JSON by default. Avro optionally, configurable via WIRE_FORMAT env var. Workers auto-detect format from the envelope header.
Path Protocol SDK → ingest-edge OTLP gRPC (:4317) or HTTP ingest-edge → Kafka Kafka producer Kafka → workers Kafka consumer groups workers → storage Native drivers (ClickHouse, Postgres, S3) serving → storage Native drivers frontend → serving HTTP REST ai-service → Ollama HTTP
flowchart LR
subgraph Source["Source of Truth"]
PG_BILL["Postgres\nbilling.plan\nbilling.subscription\nbilling.usage"]
end
subgraph Projection["Hot Path"]
GATE["billing.Gate\nprojects plan state\nevery 30s"]

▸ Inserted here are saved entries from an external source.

-- ==== Sys2Proof/Machine/Ops.lean ====
section
/-!
DEFINITION. The named operations: lists, memory, poison, looking things up and changing one, addresses and
translation, routes and messages, tokens, embers and pools, refusals, taking a fault (R365, R353), events.
-/

namespace Sys2Proof.Machine

/-! ### Lists -/

/-- Every element `p` holds of, changed by `f`. -/
def modWhere {α : Type} (p : α → Bool) (f : α → α) (xs : List α) : List α := xs.map fun x => if p x then f x else x

/-- The element at a place, changed by `f`. -/
def modAt {α : Type} (i : Nat) (f : α → α) (xs : List α) : List α := xs.modify i f

/-- The value of a key in a list of pairs, or a default. -/
def valueOf {α β : Type} [DecidableEq α] (k : α) (d : β) : List (α × β) → β
  | [] => d
  | (a, b) :: r => if a = k then b else valueOf k d r

/-- A key's value set: replaced, or added at the end. -/
def setValue {α β : Type} [DecidableEq α] (k : α) (v : β) : List (α × β) → List (α × β)
  | [] => [(k, v)]
  | (a, b) :: r => if a = k then (a, v) :: r else (a, b) :: setValue k v r

/-- An element put before the first one it does not come after. -/
def insertBy {α : Type} (le : α → α → Bool) (x : α) : List α → List α
  | [] => [x]
  | y :: r => if le x y then x :: y :: r else y :: insertBy le x r

/-- A list in the order of `le`. -/
def sortBy {α : Type} (le : α → α → Bool) : List α → List α
  | [] => []
  | x :: r => insertBy le x (sortBy le r)

/-- Half-open ranges of lengths `n` and `m` overlap; an empty one overlaps nothing (R189). -/
def overlaps (a n b m : Nat) : Bool := n != 0 && m != 0 && a < b + m && b < a + n

/-- The bytes [a, a + n) overlap an interval. -/
def Interval.hits (i : Interval) (a n : Nat) : Bool := overlaps a n i.lo (i.hi - i.lo)

/-- Two intervals overlap. -/
def Interval.meets (i j : Interval) : Bool := overlaps i.lo (i.hi - i.lo) j.lo (j.hi - j.lo)

def Interval.empty : Interval := ⟨0, 0⟩

/-- The smallest interval over both; an empty one adds nothing. -/
def Interval.join (i j : Interval) : Interval :=
  if i.hi ≤ i.lo then j else if j.hi ≤ j.lo then i else ⟨min i.lo j.lo, max i.hi j.hi⟩

/-- A counter in a list, raised by `n` modulo 2^64. -/
def bump (i n : Nat) (xs : List Nat) : List Nat := modAt i (fun x => (x + n) % 2 ^ 64) xs

/-! ### Memory (R7, R174, R372) -/

/-- A byte of memory; an unlisted address reads as zero (notes/assumptions 1). -/
def memGet (a : Nat) : List Host.Cell → Byte
  | [] => 0
  | (k, b) :: r => if k = a then b else if a < k then 0 else memGet a r

/-- A byte written; the list stays strictly rising and lists no zero. -/
def memSet (a : Nat) (v : Byte) : List Host.Cell → List Host.Cell
  | [] => if v = 0 then [] else [(a, v)]
  | (k, b) :: r =>
    if k = a then (if v = 0 then r else (a, v) :: r)
    else if a < k then (if v = 0 then (k, b) :: r else (a, v) :: (k, b) :: r)
    else (k, b) :: memSet a v r

/-- The canonical form of memory: every address above `lo`, strictly rising, no zero listed. -/
def memWfFrom (lo : Nat) : List Host.Cell → Bool
  | [] => true
  | (k, b) :: r => lo ≤ k && b != 0 && memWfFrom (k + 1) r

def Memory.wf (m : List Host.Cell) : Bool := memWfFrom 0 m

/-- `n` bytes from `a`. -/
def memBytes (m : List Host.Cell) (a n : Nat) : List Byte := (List.range n).map fun i => memGet (a + i) m

/-- Bytes written from `a` on. -/
def memPut (a : Nat) : List Byte → List Host.Cell → List Host.Cell
  | [], m => m
  | b :: r, m => memPut (a + 1) r (memSet a b m)

/-- Little-endian bytes as a number (R7). -/
def leNat : List Byte → Nat
  | [] => 0
  | b :: r => b.toNat + 256 * leNat r

/-- The low `n` bytes of a number, little-endian. -/
def leBytes : Nat → Nat → List Byte
  | 0, _ => []
  | n + 1, v => BitVec.ofNat 8 v :: leBytes n (v / 256)

def memNat (m : List Host.Cell) (a n : Nat) : Nat := leNat (memBytes m a n)

/-- Memory emptied in [a, a + n): every byte there reads zero. -/
def memZero (a n : Nat) (m : List Host.Cell) : List Host.Cell := m.filter fun c => c.1 < a || a + n ≤ c.1

/-- The poison mark that covers a byte: its own in a vault, its 64-byte line's in HBM (R372). -/
def poisonKey (a : Nat) : Nat := if a < 2 ^ 40 then a / 64 * 64 else a

def State.poisoned (s : State) (a n : Nat) : Bool := (List.range n).any fun i => s.poison.contains (poisonKey (a + i))

/-- A sorted insertion without repeats. -/
def sortedInsert (a : Nat) : List Nat → List Nat
  | [] => [a]
  | k :: r => if a < k then a :: k :: r else if a = k then k :: r else k :: sortedInsert a r

def State.markPoison (s : State) (a n : Nat) : State :=
  { s with poison := (List.range n).foldl (fun p i => sortedInsert (poisonKey (a + i)) p) s.poison }

/-- Marks cleared by a write of clean bytes: a vault byte's always, an HBM line's only by a write of all 64 (R372). -/
def State.clearPoison (s : State) (a n : Nat) : State :=
  { s with poison := s.poison.filter fun k =>
      if k < 2 ^ 40 then !(a ≤ k && k + 64 ≤ a + n) else !(a ≤ k && k < a + n) }

/-- Clean bytes written to package memory. -/
def State.write (s : State) (a : Nat) (bs : List Byte) : State :=
  { s.clearPoison a bs.length with mem := memPut a bs s.mem }

def State.readNat (s : State) (a n : Nat) : Nat := memNat s.mem a n

/-- The package offset of a vault's first byte (R19). -/
def vaultBase (q : QuadId) : Nat := 2 ^ 40 + q.die * 2 ^ 30 + q.idx * 2 ^ 23

/-! ### Lookups -/

def State.quad? (s : State) (q : QuadId) : Option Quad := s.quads.find? (·.id = q)
def State.modQuad (s : State) (q : QuadId) (f : Quad → Quad) : State :=
  { s with quads := modWhere (fun x => x.id = q) f s.quads }
def State.ctx? (s : State) (c : CtxId) : Option Context := s.contexts.find? (·.id = c)
def State.modCtx (s : State) (c : CtxId) (f : Context → Context) : State :=
  { s with contexts := modWhere (fun x => x.id = c) f s.contexts }
def State.inst? (s : State) (n : Nat) : Option Inst := s.insts.find? (·.id = n)
def State.modInst (s : State) (n : Nat) (f : Inst → Inst) : State :=
  { s with insts := modWhere (fun x => x.id = n) f s.insts }
/-- An instance ended: its operands, tokens in flight and lanes are freed without effect (R35). -/
def State.dropInst (s : State) (n : Nat) : State :=
  { s with insts := s.insts.filter (fun x => x.id ≠ n), flying := s.flying.filter (fun x => x.inst ≠ n),
           lanes := s.lanes.filter (fun x => x.inst ≠ n) }
def State.ember? (s : State) (n : Nat) : Option Ember := s.embers.find? (·.id = n)
def State.modEmber (s : State) (n : Nat) (f : Ember → Ember) : State :=
  { s with embers := modWhere (fun x => x.id = n) f s.embers }
def State.cmd? (s : State) (n : Nat) : Option Pending := s.cmds.find? (·.cmd.id = n)
def State.modCmd (s : State) (n : Nat) (f : Pending → Pending) : State :=
  { s with cmds := modWhere (fun x => x.cmd.id = n) f s.cmds }
def State.msg? (s : State) (n : Nat) : Option Msg := s.msgs.find? (·.id = n)
def State.dropMsg (s : State) (n : Nat) : State := { s with msgs := s.msgs.filter (fun m => m.id ≠ n) }
def State.func (s : State) (n : Nat) : Function := (s.functions[n]?).getD (Function.initial n)
def State.modFunc (s : State) (n : Nat) (f : Function → Function) : State :=
  { s with functions := modAt n f s.functions }
def State.space? (s : State) (c : CtxId) (n : Nat) : Option Space :=
  (s.ctx? c).bind fun x => x.spaces.find? (·.num = n)
def State.modSpace (s : State) (c : CtxId) (n : Nat) (f : Space → Space) : State :=
  s.modCtx c fun x => { x with spaces := modWhere (fun p => p.num = n) f x.spaces }

/-- A fresh identity. -/
def State.newId (s : State) : Nat × State := (s.nextId, { s with nextId := s.nextId + 1 })

/-- The clock after one device step (notes/assumptions 2). -/
def State.tick (s : State) : State := { s with clk := s.clk + 1 }

/-- A core counter of a quad, counted (R348). -/
def State.count (s : State) (q : QuadId) (i n : Nat) : State :=
  s.modQuad q fun x => { x with counters := bump i n x.counters }

/-- A shared counter, counted for requests of the selected function (R348). Index 0 is 0x020. -/
def State.countShared (s : State) (vf i n : Nat) : State :=
  if vf = s.counting then { s with shared := bump i n s.shared } else s

/-! ### Tags (R46) -/

def tagLdie (t : Nat) : Nat := bitsOf t 39 36
def tagCtx (t : Nat) : Nat := bitsOf t 35 26
def tagSpace (t : Nat) : Nat := bitsOf t 25 20
def tagGen (t : Nat) : Nat := bitsOf t 19 16
def tagIter (t : Nat) : Nat := bitsOf t 15 0
def mkTag (ldie ctx space gen iter : Nat) : Nat :=
  ldie % 16 * 2 ^ 36 + ctx % 1024 * 2 ^ 26 + space % 64 * 2 ^ 20 + gen % 16 * 2 ^ 16 + iter % 65536

/-- The space is allocated, or reserved by a TSALLOC of the strand: for the checks of the strand that reserved it the
space counts as allocated, as the fork program of chapter 12 needs (R268; notes/assumptions 22). -/
def Space.openTo (p : Space) (st : Strand) : Bool :=
  p.allocated || (p.reserved && st.tagResv.any fun r => r.fresh && tagSpace r.tag == p.num)

/-! ### Regions and areas (R53, R60, R203, R326) -/

def Context.decl? (c : Context) (ldie : Nat) : Option RegionDecl := c.image.bind fun i => i.regions[ldie]?
def Context.region? (c : Context) (ldie : Nat) : Option Region := c.regions.find? (·.ldie = ldie)

/-- The quad at relative coordinates of a region. -/
def Region.quadAt (r : Region) (x y : Nat) : QuadId := ⟨r.die, (r.oy + y) * 10 + (r.ox + x)⟩

/-- The quad of a region quad index (R53). -/
def Context.quadOf? (c : Context) (ldie index : Nat) : Option QuadId :=
  match c.decl? ldie, c.region? ldie with
  | some d, some r => if index < d.w * d.h then some (r.quadAt (index % d.w) (index / d.w)) else none
  | _, _ => none
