/-- Step 1 of R37 in its order: the state it leaves, and what is reserved or why it stops. A stop undoes the counts made;
translations and the squashes of R59 stay made. -/
def reserve (s : State) (c : Context) (i : Inst) : State × Except Stop Reserved :=
  let st := i.frame.strand
  let q := i.frame.quad
  let young := s.nonOldest st
  if young && (i.later.any (·.eff.forbidden) || i.exits.any (·.op.forbidden)) then (s, .error (.refuse 0x85 .oldest))
  else
    let r0 := checkEffects c i [] i.later ⟨s, [], none⟩
    let r := if r0.stop.isSome then r0 else checkExit r0 c i
    let undone := { r.s with contexts := s.contexts }
    match r.stop with
    | some x => (undone, .error x)
    | none =>
      let park := i.needsPark && 16 ≤ s.parkUsed q
      match takeSpaces r.s st q (i.recordSizes ++ if park then [320] else []) [] with
      | none => (undone, .error (.fault .emberOverflow none 0 0))
      | some sp =>
        if !(shortVaults s i).isEmpty then (undone, .error (.refuse 0x82 (.entries (shortVaults s i) i.entryNeeds)))
        else
          let need := s.newSpecBytes i
          let room := if young then r.s.makeSpecRoom q st.cx (tagSpace st.tag) (tagIter st.tag) need r.s.specs.length
            else (r.s, true)
          if !room.2 then (room.1, .error (.refuse 0x84 .oldest))
          else
            match i.nearBytesSet.findSome? fun (a, n) =>
                ((s.quad? q).bind fun x => x.storeConflict a n).map fun k => (a, n, k) with
            | some (a, n, k) => (if young then room.1 else undone, .error (.refuse 0x83 (.conflict q k a (a + n))))
            | none => (room.1, .ok ⟨sp, park, r.pas⟩)

/-! ### Step 2: the near effect set (R37, R208, R211) -/

/-- What step 2 leaves beside memory: AFADD's flags, and the near offset of the first atomic that met poison. -/
structure NearOut where
  flags : Nat
  poisoned : Option Nat
  deriving DecidableEq, Repr

/-- A byte buffered by an iteration (R57). -/
def State.specWrite (s : State) (st : Strand) (a : Nat) (bs : List Byte) : State :=
  let put := fun (p : SpecIter) =>
    if p.cx = st.cx ∧ p.space = tagSpace st.tag ∧ p.iter = tagIter st.tag then
      { p with bytes := (List.zipIdx bs).foldl (fun m (b, k) => setValue (a + k) b m) p.bytes,
               bad := p.bad.filter fun k => !(a ≤ k && k < a + bs.length) }
    else p
  { s with specs := s.specs.map put }

/-- One near effect of the set. -/
def nearStep (st : Strand) (q : QuadId) (young : Bool) (r : State × NearOut) (e : Eff) : State × NearOut :=
  let (s, o) := r
  match e.eff with
  | .store ea n v =>
    if young then (s.specWrite st ea (leBytes n v.toNat), o)
    else (s.write (vaultBase q + ea) (leBytes n v.toNat), o)
  | .atomic op ea n b =>
    let s0 := if young then s.readLines st ea n else s.scrub (vaultBase q + ea) n
    if s0.nearPoisoned st q ea n then (s0, { o with poisoned := o.poisoned.or (some ea) })
    else if young then
      let old := leNat ((List.range n).map fun k => s.specByte st q (ea + k))
      let w := rmwNew op n old b.toNat 0
      (s0.specWrite st ea (leBytes n (w.1.getD old)), { o with flags := o.flags ||| w.2 })
    else
      let old := s.readNat (vaultBase q + ea) n
      let w := rmwNew op n old b.toNat 0
      (s0.write (vaultBase q + ea) (leBytes n (w.1.getD old)), { o with flags := o.flags ||| w.2 })
  | _ => r

/-- Step 2, its accesses to the banks (R22), then the squashes its writes cause. -/
def nearEffects (s : State) (i : Inst) : State × NearOut :=
  let st := i.frame.strand
  let young := s.nonOldest st
  let (s1, o) := i.nearSet.foldl (nearStep st i.frame.quad young) (s, ⟨0, none⟩)
  let who := if ((s.space? st.cx (tagSpace st.tag)).map (·.ordered)).getD false
    then some (st.cx, tagSpace st.tag, tagIter st.tag) else none
  let s2 := i.nearBytesSet.foldl (fun s (a, n) => s.bankReq i.frame.quad 2 a n) s1
  (i.nearBytesSet.foldl (fun s (a, n) => s.squashReaders i.frame.quad a n who young) s2, o)

/-! ### Step 3 (R37, R180-R185) -/

/-- A scope at which a far effect counts as performed only when acknowledged (R178). -/
def scopeWaits (scope : Nat) : Bool := 3 ≤ scope

/-- Posted effects of a strand not yet acknowledged (trace records order nothing: R356). -/
def State.unacked (s : State) (sid : Nat) : Bool := s.posted.any fun p => p.sid = sid ∧ p.trace = false

/-- The scope a .sys event is performed at in the strand's function (R180). -/
def State.capped (s : State) (cx : CtxId) (scope : Nat) : Bool := scope == 6 && !(s.func cx.vf).sysScope

/-- Bytes written with a mark: clean ones; poisoned ones, which are zero and marked; one nibble of a byte, whose other nibble
and mark stay; the last of a whole line's, whose mark goes (R102, R238, R372). -/
def State.writeMarked (s : State) (o n : Nat) (v : Nat) : WriteMark → State
  | .plain => s.write o (leBytes n v)
  | .whole => (s.write o (leBytes n v)).clearPoison (o / 64 * 64) 64
  | .poison => { s with mem := memPut o (List.replicate n 0) s.mem }.markPoison o n
  | .nibble hi =>
    let old := s.readNat o 1
    { s with mem := memPut o (leBytes 1 (if hi then old % 16 + 16 * (v % 16) else old / 16 * 16 + v % 16)) s.mem }

/-- A posted access performed at a home of this package: the write, or the reduction (R217). -/
def performPosted (s : State) (a : Access) : State :=
  let o := a.pa % 2 ^ 46
  match a.op with
  | none => s.writeMarked o a.n a.b.toNat a.mark
  | some op =>
    if s.poisoned o a.n then s
    else { s with mem := memPut o (leBytes a.n ((rmwNew op a.n (s.readNat o a.n) a.b.toNat 0).1.getD 0)) s.mem }

/-- The bytes of a far access conflict at a vault with an earlier footprint (R192), or an access its source issued earlier
waits there (R177); `seq`: the entries registered before it. -/
def Quad.farBlocked (q : Quad) (m : Msg) (a : Access) (seq : Nat) : Bool :=
  let off := a.pa % 2 ^ 23
  (q.entries.any fun e => match e with
    | .pending _ k rd wr => k < seq && (wr.hits off a.n || (a.write && rd.hits off a.n))
    | _ => false) ||
  q.waitFar.any fun w => w.msg.id < m.id && w.msg.src = m.src

/-- A request the quad issued earlier to its own vault is still on its way there (R177). -/
def State.ownUnderway (s : State) (q : QuadId) (id : Nat) : Bool :=
  s.msgs.any fun m => m.src = .quad q && m.dst = .quad q && m.access?.isSome && m.id < id && !s.acquireBlocked m

/-- A posted far effect issued (R217). In the quad's own vault it is performed at its place in step 3, or waits there in
the vault's sequence when something holds it back (R177, R192); to another home it is sent, and its acknowledgement
awaited. -/
def State.post (s : State) (i : Inst) (a : Access) (release : Bool) : State :=
  let q := i.frame.quad
  let home := s.homeOf a.pa
  let s0 := s.count q 0x10 1
  let p : Posted :=
    { id := s.nextId, sid := i.frame.strand.sid, cx := a.cx, quad := q, trace := false, release := release, va := a.va,
      pa := a.pa, n := a.n }
  let m : Msg :=
    { id := s.nextId, cx := a.cx, src := .quad q, dst := home, cls := 0, prio := s.prioOf a.cx, hops := [], at' := s.clk,
      left := none, entered := none, refused := false, via := none, body := .posted a }
  if home = .quad q then
    if ((s.quad? q).map fun x => x.farBlocked m a x.vseq).getD false || s.ownUnderway q m.id then
      { s0 with nextId := s.nextId + 1, posted := s.posted ++ [p] }.modQuad q fun x =>
        { x with waitFar := x.waitFar ++ [WaitFar.mk x.vseq m a (a.pa % 2 ^ 23)], vseq := x.vseq + 1 }
    else (performPosted (s0.chargeAccess home a) a).squashReaders q (a.pa % 2 ^ 23) a.n none
  else { s0 with posted := s.posted ++ [p] }.send a.cx (.quad q) home 0 (.posted a) (homePoint home)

REDIS_G["Redis\ngate key per tenant"]
end
subgraph Consumers["Enforcement"]
IE["ingest-edge\nGate.Check()\n5ms timeout, fail-open"]
AIS["ai-service\nGate.Check()"]
end
PG_BILL --> GATE --> REDIS_G
REDIS_G --> IE
REDIS_G --> AIS
Plans: free, indie, startup, growth, scale. Each defines limits for ingest bytes/mo, RCA/mo, autofix/mo, replay/mo, max services, max users, retention days.